Pinole Creekside Park Planning

The Friends of Pinole Creek Watershed has been working hard to promote establishment of a new park alongside Pinole Creek.  The planned site extends from Pinole Valley Rd to Sarah Court, between the Pinole Valley High School and the Pinole Valley Shopping center.  Currently  there is a trail that follows the creek and is frequently used by the students.  Unfortunately, the trail has not been maintained, is lined with non-native weeds and the creek shores are overgrown and choked with blackberry. FOPCW regularly conducts trash clean-ups along this creek and was successful in getting two new trashcans installed. 

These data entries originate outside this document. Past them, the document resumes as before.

theorem OcrRead.chosen (accepted : ocrAccepts t.cfg t.r1 t.answered = true)
    (powered : ocrPoweredUp (heldAt t.xbuf 0) = true) :
    Ends s (negotiateCsd (t.setDev (t.dev.withCapClass (CapClass.ofBit (ocrHighCapacity (heldAt t.xbuf 0)))))) := by
  let chosen := t.setDev (t.dev.withCapClass (CapClass.ofBit (ocrHighCapacity (heldAt t.xbuf 0))))
  let begun := (chosen.releaseBus.setRate .medium).assertBus
  have dev : begun.dev = t.dev.withCapClass (CapClass.ofBit (ocrHighCapacity (heldAt t.xbuf 0))) := rfl
  have onward : Onward t begun :=
    have released : Onward t chosen.releaseBus := Onward.trans (t := chosen) .silent (.releaseBus _)
    (released.trans (.setRate _ _)).trans (.assertBus _)
  have legacy : begun.dev.legacy = false := by
    rw [dev, h.dev]
    rfl
  have echo : begun.echo = true := by simp [begun, chosen, h.echo]
  refine negotiateCsd_ends (n := n)
    ⟨h.onward.trans onward, ?_, ?_, fun notLegacy => ?_, fun _ positive answered => ?_⟩
  · rw [dev, h.dev]
    exact {}
  · rw [legacy, echo]
    rfl
  · rw [legacy] at notLegacy
    cases notLegacy
  · obtain ⟨k, sent, byte⟩ := h.byte accepted positive answered
    rw [byte] at powered
    refine ⟨k, [.assert], sent.later (u := begun) (more := [.assert, .rate .medium, .release]) rfl, powered, ?_⟩
    rw [← byte]
    rfl

end OcrRead

/-- Step 6, the OCR: the two faults, or the class on the high-capacity branch. -/
theorem negotiateOcr_ends {s u : State} (h : Probed s u true) (count : LeftInTime s.cfg.opcondRetry u.cnt) :
    Ends s (negotiateOcr u) := by
  have read := h.readOcr
  unfold negotiateOcr
  generalize transmit u.cfg.idxReadOcr 0 u.cfg.respExtra (u.setTimeoutCount u.cnt) = t at read ⊢
  simp only
  split
  · exact read.fault count (.inl rfl)
  · next passed =>
    split
    · exact read.fault count (.inr rfl)
    · next powered => exact read.chosen (by simpa using passed) (by simpa using powered)

/-- Steps 6 and 7, by the echo. -/
theorem negotiateOpcond_ends {s u : State} {e : Bool} (h : Probed s u e) : Ends s (negotiateOpcond u) := by
  unfold negotiateOpcond
  rw [h.echo]
  cases e with
  | true => exact opcondLoop_ends h (fun t => t.cfg.hcsArg) fun v => negotiateOcr_ends
  | false => exact opcondLoop_ends h (fun _ => 0) fun v probed _ => negotiateLegacyReady_ends probed

/-- In steps 3 to 5: `dev` is at its defaults. -/
structure Unprobed (s u : State) : Prop where
  onward : Onward s u
  dev : u.dev = DeviceHandle.defaults

theorem Unprobed.call {s u : State} (h : Unprobed s u) (idx : BitVec 6) (arg : Word32) (extra : Byte) :
    Unprobed s (transmit idx arg extra u) :=
  ⟨h.onward.trans (transmit_onward _ _ _ u), (transmit_dev _ _ _ u).trans h.dev⟩

theorem Unprobed.recordEcho {s u : State} (h : Unprobed s u) (e : Bool) : Probed s (recordEcho e u) e where
  onward := h.onward.trans .silent
  echo := rfl
  dev := by
    change u.dev.withLegacy (u.dev.legacy || !e) = _
    rw [h.dev]
    rfl

/-- Step 5: the two branches, and under `V1_POLICY = stop` a return (R146). -/
theorem negotiateIfCond_ends {s u : State} (h : Unprobed s u) : Ends s (negotiateIfCond u) := by
  have probe := h.call u.cfg.idxSendIfCond u.cfg.ifCondPattern u.cfg.respExtra
  have bus : (transmit u.cfg.idxSendIfCond u.cfg.ifCondPattern u.cfg.respExtra u).busAsserted =
      decide (extraNegative s.cfg.respExtra) := by
    rw [transmit_busAsserted, h.onward.cfg]
  unfold negotiateIfCond
  generalize transmit u.cfg.idxSendIfCond u.cfg.ifCondPattern u.cfg.respExtra u = t at probe bus ⊢
  simp only
  split
  · exact negotiateOpcond_ends (probe.recordEcho _)
  · split
    · next policy =>
      obtain ⟨onward, -, dev⟩ := probe.recordEcho false
      have dev' : (returnInit (recordEcho false t)).dev = DeviceHandle.defaults.withLegacy true := dev
      refine ⟨onward.trans .silent, .stopped (by rwa [probe.onward.cfg] at policy) (fun e => ?_) ?_ ?_ ?_ ?_ ?_ ?_⟩
      · rw [dev']
        cases e <;> rfl
      case refine_7 => exact bus
      all_goals
        rw [dev']
        rfl
    · exact negotiateOpcond_ends (probe.recordEcho false)

/-- Step 4. -/
theorem negotiateIdle_ends {s u : State} (h : Unprobed s u) : Ends s (negotiateIdle u) := by
  have idle := h.call u.cfg.idxGoIdleState 0 0
  have bus := transmit_busAsserted u.cfg.idxGoIdleState 0 0 u
  unfold negotiateIdle
  generalize transmit u.cfg.idxGoIdleState 0 0 u = t at idle bus ⊢
  simp only
  split
  · exact negotiateIfCond_ends idle
  · have dev := takeFault_dev_of (e := .idleFailed) idle.dev
    exact .fault (n := 0) .idleFailed idle.onward (by rw [idle.dev]; exact {})
      ⟨by rw [dev]; rfl, by rw [dev]; rfl, by rw [dev]; rfl, by simp [bus]⟩

/-- Step 3. -/
theorem negotiatePrime_ends {s : State} (dev : s.dev = DeviceHandle.defaults) : Ends s (negotiatePrime s) := by
  let bytes := List.replicate s.cfg.primeBytes s.cfg.filler
  have primed : Onward s (sendAll bytes (s.setRate .slow)).assertBus := by
    rw [sendAll_eq]
    exact ((Onward.setRate s .slow).trans (.afterSending _ bytes)).trans (.assertBus _)
  have dev' : (sendAll bytes (s.setRate .slow)).assertBus.dev = s.dev := by simp [sendAll_eq]
  exact negotiateIdle_ends ⟨primed, dev'.trans dev⟩

/-- The returns of step 2, with `dev` at its defaults but for the flag, and the bus as it was (R143). -/
theorem Ends.absent {s u : State} {e : FaultFlag} (sensed : e = .noCard ∨ e = .writeProtected) (onward : Onward s u)
    (dev : u.dev = DeviceHandle.defaults) (bus : u.busAsserted = s.busAsserted) : Ends s (takeFault e u) := by
  have dev' := takeFault_dev_of (e := e) dev
  obtain ⟨legacy, cls⟩ : (takeFault e u).dev.legacy = false ∧ (takeFault e u).dev.capClass = .standard := by
    rw [dev']
    exact ⟨rfl, rfl⟩
  have count : (takeFault e u).dev.status.timeoutCount = 0 := by
    rw [dev']
    obtain rfl | rfl := sensed <;> rfl
  have bus' : (takeFault e u).busAsserted = s.busAsserted := by
    rw [takeFault_busAsserted, bus]
    obtain rfl | rfl := sensed <;> exact Bool.and_true _
  refine .fault (n := 0) e onward (by rw [dev]; exact {}) ?_
  obtain rfl | rfl := sensed <;> exact ⟨legacy, cls, count, bus'⟩

/-- Steps 2 to 12, from the sensing of presence. -/
theorem negotiateSense_ends {s : State} (dev : s.dev = DeviceHandle.defaults) :
    Ends s.sensePresent (negotiateSense s) := by
  have sensed := Onward.senseWriteProt s.sensePresent
  have dev' : s.sensePresent.senseWriteProt.dev = DeviceHandle.defaults := by simp [dev]
  have bus : s.sensePresent.senseWriteProt.busAsserted = s.sensePresent.busAsserted := by simp
  unfold negotiateSense
  split
  · exact .absent (.inl rfl) .silent (by simp [dev]) rfl
  · split
    · exact .absent (.inr rfl) sensed dev' bus
    · obtain ⟨onward, returned⟩ := negotiatePrime_ends dev'
      exact ⟨sensed.trans onward, returned.since sensed.toSince bus⟩

/-- R142: the state after the power cycle. -/
def State.powerCycled (s : State) : State :=
  ((((s.setDev DeviceHandle.defaults).powerOff.delay s.cfg.tOffMs).powerOn).delay s.cfg.tOnMs)

theorem negotiate_eq (s : State) : negotiate s = negotiateSense s.powerCycled := rfl

theorem negotiate_ends (s : State) : Ends s.powerCycled.sensePresent (negotiate s) := negotiateSense_ends rfl

theorem powerCycled_trace (s : State) :
    s.powerCycled.sensePresent.trace = [.sensePresent (s.env.present.nth 0), .delay s.cfg.tOnMs, .pwrOn,
      .delay s.cfg.tOffMs, .pwrOff] ++ s.trace := by
  simp [State.powerCycled, State.presentBit, Answers.peek_eq]

theorem powerCycled_since (s : State) : Since s s.powerCycled.sensePresent where
  cfg := by simp [State.powerCycled]
  dbg := by simp [State.powerCycled]
  xfer := ⟨0, by simp [State.powerCycled]⟩
  trace := by
    rw [powerCycled_trace]
    exact List.suffix_append _ _

theorem negotiate_returned (s : State) : InitReturn s (negotiate s) :=
  (negotiate_ends s).returned.since (powerCycled_since s) (by simp [State.powerCycled])

end Sys2Proof.Machine
end

section
/-! SUPPORT. The returns of `INIT`, read off the flags; and the two returns of step 2. -/

namespace Sys2Proof.Machine

section Returned
variable {s t : State} (h : InitReturn s t)
include h

theorem InitReturn.atFault {e : FaultFlag} (flag : t.dev.status.flag e = true) : AtFault s t e := by
  cases h with
  | faulted e' flags _ _ _ left =>
    have same : e = e' := by simpa [flags] using flag
    rw [same]
    exact left
  | stopped _ flags => simp [flags] at flag
  | ready flags => simp [flags] at flag

/-- `ok` (R158). -/
theorem InitReturn.atOk (ok : t.dev.status.ok = true) : ClassKnown s t ∧ t.busAsserted = false ∧
    LeftInTime s.cfg.csdTokenRetry t.dev.status.timeoutCount ∧ RecordRead s t 2 := by
  cases h with
  | ready _ _ bus known count record => exact ⟨known, bus, count, record⟩
  | faulted _ _ no => simp [ok] at no
  | stopped _ _ no => simp [ok] at no

/-- The return without `ok` and without a flag is that of R146. -/
theorem InitReturn.atStop (ok : t.dev.status.ok = false) (fatal : t.dev.status.fatalCount = 0) :
    s.cfg.v1Policy = .stop ∧ t.dev.legacy = true ∧ t.dev.capClass = .standard ∧ t.dev.status.timeoutCount = 0 ∧
      t.busAsserted = decide (extraNegative s.cfg.respExtra) := by
  cases h with
  | stopped policy _ _ _ legacy cls count bus => exact ⟨policy, legacy, cls, count, bus⟩
  | faulted _ _ _ one => simp [fatal] at one
  | ready _ yes => simp [ok] at yes

theorem InitReturn.capacity_of_not_ok (ok : t.dev.status.ok = false) : t.dev.usableCapacity = 0 := by
  cases h with
  | faulted _ _ _ _ capacity => exact capacity
  | stopped _ _ _ capacity => exact capacity
  | ready _ yes => simp [ok] at yes

theorem InitReturn.atCsdFault
    (flag : t.dev.status.csdTimeout = true ∨ t.dev.status.csdTokenMissing = true) :
    ClassKnown s t ∧ t.dev.status.timeoutCount = 0 ∧ t.busAsserted = false :=
  flag.elim (h.atFault (e := .csdTimeout)) (h.atFault (e := .csdTokenMissing))

theorem InitReturn.atOcrFault
    (flag : t.dev.status.ocrTimeout = true ∨ t.dev.status.powerupNotConfirmed = true) :
    t.dev.legacy = false ∧ t.dev.capClass = .standard ∧ t.busAsserted = decide (extraNegative s.cfg.respExtra) ∧
      LeftInTime s.cfg.opcondRetry t.dev.status.timeoutCount :=
  flag.elim (h.atFault (e := .ocrTimeout)) (h.atFault (e := .powerupNotConfirmed))

theorem InitReturn.classKnown (flag : t.dev.status.csdTimeout = true ∨ t.dev.status.csdTokenMissing = true ∨
    t.dev.status.ok = true) : ClassKnown s t := by
  obtain flag | flag | ok := flag
  · exact (h.atCsdFault (.inl flag)).1
  · exact (h.atCsdFault (.inr flag)).1
  · exact (h.atOk ok).1

end Returned

theorem CapClass.ofBit_eq_high_iff (b : Bool) : CapClass.ofBit b = .high ↔ b = true := by cases b <;> decide

section Sensed
variable {s : State}

/-- R143: an absent device. -/
theorem negotiate_of_absent (absent : s.env.present.nth 0 = false) :
    negotiate s = takeFault .noCard s.powerCycled.sensePresent := by
  have sensed : s.powerCycled.presentBit = false := (Answers.peek_eq _).trans absent
  rw [negotiate_eq, negotiateSense, sensed]
  exact if_pos rfl

/-- R143: a protected device. -/
theorem negotiate_of_protected (present : s.env.present.nth 0 = true) (locked : s.env.writeProt.nth 0 = true) :
    negotiate s = takeFault .writeProtected s.powerCycled.sensePresent.senseWriteProt := by
  have sensed : s.powerCycled.presentBit = true := (Answers.peek_eq _).trans present
  have sensed' : s.powerCycled.sensePresent.writeProtBit = true := (Answers.peek_eq _).trans locked
  rw [negotiate_eq, negotiateSense, sensed, sensed']
  exact (if_neg nofun).trans (if_pos rfl)

end Sensed

end Sys2Proof.Machine
end

section
/-! PROOF. How `INIT` begins, and how it returns. -/

namespace Sys2Proof.Machine

/-- Settles O24: after the sensing of presence no event opens `INIT` again. -/
theorem initBeginsWithThePowerCycle : Obligations.InitBeginsWithThePowerCycle := by
  unfold Obligations.InitBeginsWithThePowerCycle
  intro s dbg rest
  obtain ⟨⟨-, -, -, l, later⟩, opens⟩ := (negotiate_ends (s.startOp 0b10 dbg)).onward
  rw [← later, List.countP_append, Nat.add_eq_right] at opens
  have absent (e : Event) (he : e.opensInit = true) : e ∉ l.reverse := fun mem =>
    List.countP_eq_zero.mp opens e (List.mem_reverse.mp mem) he
  refine ⟨_, l.reverse, initIsNegotiate s dbg rest, ?_, absent _ rfl, absent _ rfl, fun b => absent _ rfl⟩
  rw [← later, powerCycled_trace]
  simp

The trashcans have helped, but the idea of truly converting this trail and its corridor into a park was conceived to increase its stewardship by the students, local businesses, and the community at Sarah Court.  BASE (https://www.baselandscape.com/), a landscape architecture from San Francisco agreed to complete a pro-bono concept design for the creek and the trail.  (Click on the image below).  These designs were then used by members of Pinole Earth Team to gather input on the concepts from other students and the general public by holding “tabling” events along the trail and at the Shopping Mall. 

All the comments have been submitted back to our BASE contact MaFe Gonzales to be incorporated into a final concept for the park.  In June, FOPCW was contacted by the San Francisco Bay office of the Environmental Protection Agency (EPA) to meet and discuss the Creekside project.  The EPA team toured the Creekside trail and checked out the fish passage.  They indicated that the Creekside Park project would be eligible for a design and implementation grant for the 2025 cycle of the San Francisco Bay Water Quality Improvement Fund (SFBWQIF) https://www.epa.gov/sfbay-program/about). 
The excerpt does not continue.